Terraform is plan‘d when code is pushed to any branch on GitHub, then apply‘d when merged to dev. While other automation for this project is done through GitHub Actions, we use an Azure Pipeline (above) for a couple of reasons:

• Easier authentication with the Azure API using a service connnection
• Log output is hidden, avoiding accidentally leaking secrets

Local development

1. Get access to the Azure account through the DevSecOps team.

2. Install dependencies:

3. Azure CLI

4. Terraform - see exact version in deploy.yml

5. Authenticate using the Azure CLI.

az login

1. Outside the dev container, navigate to the terraform/ directory.
2. Initialize Terraform.

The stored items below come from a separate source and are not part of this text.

-- ==== Sys2Proof/Tests/Slice0.lean ====
section
/-! SUPPORT. The model's own tests: expected results are the vectors of 95_test_vectors.md (named V… and L… below) and the rules;
then, for each statement with hypotheses, a witness that meets them, per clause where there are several. -/

namespace Sys2Proof.Tests

open Sys2Proof Sys2Proof.Machine

/-! ### Helpers -/

/-- The state an outcome goes on with. -/
def nextOf : Host.Outcome State Fault Refusal → Option State
  | .next s => some s
  | .fault _ => none
  | .refused _ => none

/-- Why an outcome is refused. -/
def refusalOf : Host.Outcome State Fault Refusal → Option Refusal
  | .next _ => none
  | .fault _ => none
  | .refused r => some r

/-- The vectors' block: reset, BUF_CAP = 64, POS_CAP = 16. -/
def bench : State := State.resetWith 64#32 16#32 0

/-- The vectors' block with PACK inputs. -/
def inputs (x y z : Int) : State := { bench with xIn := u32 x, yIn := u32 y, zIn := u32 z }

/-- The vectors' block with bytes in BUF, BUF_LEN their number, and the operands of the bit commands. -/
def withBuf (bs : List Byte) (o v n : Nat) : State :=
  { bench with
    mem := Memory.storeBytes [] (bufAddr 0) bs
    bufLen := BitVec.ofNat 32 bs.length
    bitOffset := BitVec.ofNat 32 o
    bitval := BitVec.ofNat 32 v
    numBits := BitVec.ofNat 32 n }

/-- The vectors' block with positions in POS, COUNT their number. -/
def withPos (ps : List Coord) : State :=
  { bench with
    mem := ps.zipIdx.foldl (fun m pj =>
      Memory.storeWord (Memory.storeWord (Memory.storeWord m (posAddr pj.2 0) (u32 pj.1.x)) (posAddr pj.2 1) (u32 pj.1.y))
        (posAddr pj.2 2) (u32 pj.1.z)) []
    count := BitVec.ofNat 32 ps.length }

/-- The vectors' block with bytes in BUF, BUF_LEN their number, and COUNT. -/
def withStream (bs : List Byte) (count : Nat) : State :=
  { withBuf bs 0 0 0 with count := BitVec.ofNat 32 count }

/-- The block idle with one host access next. -/
def asking (s : State) (a : Access) : State := { s with hostOps := [.access a], schedule := [.host] }

/-- A block with a pending word and the block next to move. -/
def holding (s : State) (w : Word) : State := { s with pending := some w, schedule := [.block] }

/-! ### Well-formedness: each check refuses an ill-formed term -/

theorem test_commandWord_refuses_mbz : commandWord 0x80000001#32 = false := by decide
theorem test_commandWord_refuses_op_zero : commandWord 0x00000000#32 = false := by decide
theorem test_commandWord_refuses_op_nine : commandWord 0x00000009#32 = false := by decide
theorem test_commandWord_accepts_op_eight : commandWord 0x00000008#32 = true := by decide
theorem test_paramsOk_refuses_bufCap_zero : paramsOk 0#32 16#32 = false := by decide
theorem test_paramsOk_refuses_bufCap_large : paramsOk 0xF001#32 16#32 = false := by decide
theorem test_paramsOk_refuses_posCap_zero : paramsOk 64#32 0#32 = false := by decide
theorem test_paramsOk_refuses_posCap_large : paramsOk 64#32 0x0FFFF001#32 = false := by decide
theorem test_paramsOk_accepts_largest : paramsOk 0xF000#32 0x0FFFF000#32 = true := by decide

You can also use this script later to switch between environments.

./init.sh <env>

1. Make changes to Terraform files.
2. Preview the changes, as necessary.

terraform plan

1. Submit the changes via pull request.

For Azure resources, you need to ignore changes to tags, since they are automatically created by Azure Policy.

lifecycle {
  ignore_changes = [tags]
}

Naming conventions

The DevSecOps team sets the following naming convention for Resources:

<<Resource Type>>-<<Department>>-<<Public/Private>>-<<Project Category>>-<<Project Name>>-<<Region>><<OS Type>>-<<Environment>>-<<Sequence Number>>

Sample Names

• RG-CDT-PUB-VIP-BNSCN-E-D-001
• ASP-CDT-PUB-VIP-BNSCN-EL-P-001
• AS-CDT-PUB-VIP-BNSCN-EL-D-001

Resource Types

Use the following shorthand for conveying the Resource Type as part of the Resource Name:

Resource	Convention
App Service	AS
App Service Plan	ASP
Virtual Network	VNET
Resource Group	RG
Virtual Machine	VM
Database	DB
Subnet	SNET
Front Door	FD

Azure environment setup

The following steps are required to set up the environment, with linked issues to automate them:

• terraform apply
• Set up Slack notifications by creating a Slack email for the #benefits-notify channel, then setting it as a Secret in the Key Vault named slack-benefits-notify-email
• Set required App Service configuration and configuration by setting values in Key Vault (the mapping is defined in app_service.tf)
• Set up webhook from GitHub to App Service Deployment Center for the Packages event

This is not a complete step-by-step guide; more a list of things to remember. This may be useful as part of incident response.